The following is an article which discusses common issues you might encounter during the holidays, and strategies to make the next couple of weeks go a little smoother.
Published on November 7, 2010 by Chantal Sicile-Kira in The Autism Advocate
Often parents in the autism community will joke that they become more religious during the holiday season that begins with Thanksgiving: we pray our children will behave while we are visiting relatives, we pray they will show interest in their gifts (and not just the ribbon), we pray they will sit at the dinner table, we pray they won't hit the relative who tries to kiss them, and above all - we pray that we will have the strength to politely ignore the judgments passed upon us and our ‘misbehaving' children.
Here are some areas of difficulties for children on the spectrum and their families during the holiday season, from the book, 41 Things to Know About Autism:
• The stores are full of noise, lights, lots of people, and winter holiday music that can create major overwhelm for those with sensory processing challenges.
• Social requirements such as relatives wanting a hug or a kiss that can feel painful.

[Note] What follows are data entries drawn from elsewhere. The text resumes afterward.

/-- SEIF_TRAINING: a port that trains, or has been DOWN for 1 s (R444, R445). [DEDUCED, log 34] -/
def doSeifTraining (n : Nat) (peer : SeifPeer) (d : Dev) : Dev :=
  let x := d.port n
  let due := (x.state == .training && !x.retraining) || (x.state == .down && decide (d.time ≥ x.downAt + 1000000000))
  if !(d.power.rails.seif && d.portEnabled n && due) then d
  else
    let l := chooseLanes (peer.good &&& ~~~x.lost)
    if !peer.present || l == 0 then (d.setPort n { x with state := .down, lanes := 0, downAt := d.time }).seifEntry n
    else
      let y := { x with peerModule := peer.modId, peerPort := peer.port }
      if !peerExpected (d.portEntry n) peer then (d.setPort n { y with state := .mismatch, lanes := 0 }).seifEntry n
      else (d.setPort n { y with state := .up, lanes := d.runLanes l, trained := l, txSeq := 0, rxSeq := 0, retry := [], oldResent := 0
                                 ctrlUsed := 0, bulkUsed := 0, ctrlBack := 0, bulkBack := 0
                                 ctrlIn := x.ctrlIn.map (fun m => { m with last := false })
                                 bulkIn := x.bulkIn.map (fun m => { m with last := false }) }).seifEntry n

def execSeifTraining (port : Nat) (peer : SeifPeer) (s : State) : Host.Outcome State Fault Refusal := done s (doSeifTraining port peer s.dev)

/-- A retrain is called (R446). -/
def Dev.callRetrain (d : Dev) (n : Nat) : Dev :=
  let x := d.port n
  (d.setPort n { x with state := .training, retraining := true, lanes := 0, retrains := min (x.retrains + 1) 0xFFFF }).seifEntry n

/-- Sends every flit of the retry buffer again. -/
def Port.resendAll (x : Port) : Port :=
  let y := x.retry.foldl (fun (y : Port) f => (y.nullDue).emit 0 f.seq f.bulk f.msgs) x
  { y with resent := x.resent + x.retry.length }

/-- RETRAIN: steps 2-5 again; the retry buffer is kept and resent. [DEDUCED, log 34] -/
def doRetrain (n : Nat) (peer : SeifPeer) (d : Dev) : Dev :=
  let x0 := d.port n
  if !(x0.retraining || x0.state == .up) then d
  else
    let d1 := if x0.retraining then d else d.callRetrain n
    let x := d1.port n
    let lost := x.lost ||| ~~~peer.good
    let l := chooseLanes (peer.good &&& ~~~lost)
    if !peer.present || l == 0 then d1.portDown n
    else if !peerExpected (d1.portEntry n) peer then
      let d2 := d1.portDown n
      (d2.setPort n { d2.port n with state := .mismatch, peerModule := peer.modId, peerPort := peer.port }).seifEntry n
    else
      let y := ({ x with state := .up, retraining := false, lost := lost, lanes := d.runLanes l, trained := l, oldResent := 0 } : Port).resendAll
      (d1.setPort n y.pump).seifEntry n

def execRetrain (port : Nat) (peer : SeifPeer) (s : State) : Host.Outcome State Fault Refusal := done s (doRetrain port peer s.dev)

/-- LANE_LOSS_OF_LOCK (R446). -/
def doLaneLossOfLock (n lane : Nat) (d : Dev) : Dev :=
  let x := d.port n
  if x.state = .up ∧ lane < 8 ∧ x.lanes.getLsbD lane then d.callRetrain n else d

def execLaneLossOfLock (port lane : Nat) (s : State) : Host.Outcome State Fault Refusal := done s (doLaneLossOfLock port lane s.dev)

/-- LANE_CHANGE: the peer halves the width, or returns to the trained one (R446). -/
def doLaneChange (n lanes : Nat) (d : Dev) : Dev :=
  let x := d.port n
  let l := BitVec.ofNat 8 lanes
  if x.state = .up ∧ (l = halfLanes x.lanes ∨ l = x.trained) then d.setLanes n l else d

def execLaneChange (port lanes : Nat) (s : State) : Host.Outcome State Fault Refusal := done s (doLaneChange port lanes s.dev)

/-! ## Flits (R447-R450) -/

/-- Takes an acknowledgement and returned credits. -/
def Port.take (x : Port) (ack ctrl bulk : Nat) : Port :=
  let covered := match x.retry with
    | [] => 0
    | f :: _ => let k := (ack + 4096 - f.seq) % 4096; if k < x.retry.length then k + 1 else 0
  { x with retry := x.retry.drop covered, oldResent := if covered > 0 then 0 else x.oldResent
           ctrlUsed := x.ctrlUsed - ctrl, bulkUsed := x.bulkUsed - bulk }

/-- A message in transit goes on by any port of its route entry (R443, R451). [DEDUCED, log 34] -/
def Dev.forward (d : Dev) (n : Nat) (m : SeifMsg) : Dev :=
  let x := d.port n
  if m.hops = 0 then d.setPort n { x with hopDrops := (x.hopDrops + 1) % 2 ^ 32 }
  else match d.seifSend none 0xFFFF { m with hops := m.hops - 1 } with
    | some e => e
    | none => d.setPort n { x with misroutes := (x.misroutes + 1) % 2 ^ 32 }

/-- The partition that a message addresses: an instance's own, else the one named (R454). -/
def Dev.addressed (d : Dev) (m : SeifMsg) : Option Nat := if m.function < 0x100 then d.partOfLode (m.function / 64) else some m.dpart

/-- The messages of an accepted flit: transit goes on, misroutes are dropped, the rest waits to be performed. -/
def Dev.deliverSeif (d : Dev) (n : Nat) (bulk : Bool) (ms : List SeifMsg) : Dev :=
  let here := fun (m : SeifMsg) => m.dstModule == d.conf.moduleId
  let mine := ms.filter (fun m => here m && (d.addressed m).isSome && d.addressed m == d.partOfPort n)
  let stray := (ms.filter here).length - mine.length
  let x := d.port n
  let queued : List InMsg := mine.zipIdx.map (fun y => { msg := y.1, last := y.2 + 1 == mine.length })
  let x1 := { x with misroutes := (x.misroutes + stray) % 2 ^ 32 }
  let x2 := if bulk then { x1 with bulkIn := x1.bulkIn ++ queued, bulkBack := if mine.isEmpty then x1.bulkBack + 1 else x1.bulkBack }
    else { x1 with ctrlIn := x1.ctrlIn ++ queued, ctrlBack := if mine.isEmpty then x1.ctrlBack + 1 else x1.ctrlBack }
  (ms.filter (fun m => !here m)).foldl (fun (e : Dev) m => e.forward n m) (d.setPort n x2)

/-- An armed SEIF_CRC injection damages the next flit of its port (17 R507). [DEDUCED, log 45] -/
def Dev.seifInjection (before d : Dev) : Dev :=
  match d.inj.aim with
  | some (6, n) =>
    if (d.port n).wire.length > (before.port n).wire.length then (d.setPort n (d.port n).damageLast).fireInjection else d
  | _ => d

/-- PAYLOAD: accepted in order, or discarded with a NAK (R449). [DEDUCED, log 34] -/
def doPayload (n : Nat) (f : SeifFlit) (d : Dev) : Dev :=
  let x := d.port n
  if x.state ≠ .up then d
  else if !f.crcOk then
    (d.setPort n (x.emit 2 0 false [])).maskedReport
      { time := d.time, kind := 2, detector := 6, unit := n, location := 8
        detail := BitVec.ofNat 64 (if x.burstAt / 1000000000 = d.time / 1000000000 then x.burst else 0) }
  else
    let y := (x.take f.ack f.ctrlCredits f.bulkCredits).pump
    if f.seq ≠ y.rxSeq then d.setPort n (y.emit 2 0 false [])
    else (d.setPort n { y with rxSeq := (y.rxSeq + 1) % 4096 }).deliverSeif n f.bulk f.msgs

def execPayload (port : Nat) (flit : SeifFlit) (s : State) : Host.Outcome State Fault Refusal := done s (s.dev.seifInjection (doPayload port flit s.dev))

/-- NAK: every flit from ack + 1 is resent; a retrain is called after 16 times, or 1,024 flits in 1 ms (R446, R449). -/
def doNak (n ack : Nat) (d : Dev) : Dev :=
  let x := d.port n
  if x.state ≠ .up then d
  else
    let y := x.take ack 0 0
    let k := y.retry.length
    let burst := if d.time < y.burstAt + 1000000 then y.burst + k else k
    let burstAt := if d.time < y.burstAt + 1000000 then y.burstAt else d.time
    let z : Port := { y.resendAll with oldResent := if k > 0 then y.oldResent + 1 else 0, burst := burst, burstAt := burstAt }
    let d1 := d.setPort n z.pump
    if z.oldResent ≥ 16 ∨ burst > 1024 then d1.callRetrain n else d1

def execNak (port ack : Nat) (s : State) : Host.Outcome State Fault Refusal := done s (s.dev.seifInjection (doNak port ack s.dev))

• Holiday dinners where they are expected to try foods or sit for long periods of time with so many people and so much commotion.
• Many children are mesmerized by the colors and textures of the ribbon and wrapping paper and do not open the present but self-stimulate (get engrossed and perseverate) with the wrapping
• The child does not understand personal space or have safety notions and so may run around the house or try to play with something breakable.
• Relatives may think that the child is misbehaving, and may try to discipline the child, not realizing that the child really can't help it, and that discipline is not helpful when it comes to sensory overload and high anxiety.
• Parents have a difficult time because they know there are certain expectations of behavior that relatives and friends have and that the child cannot fulfill.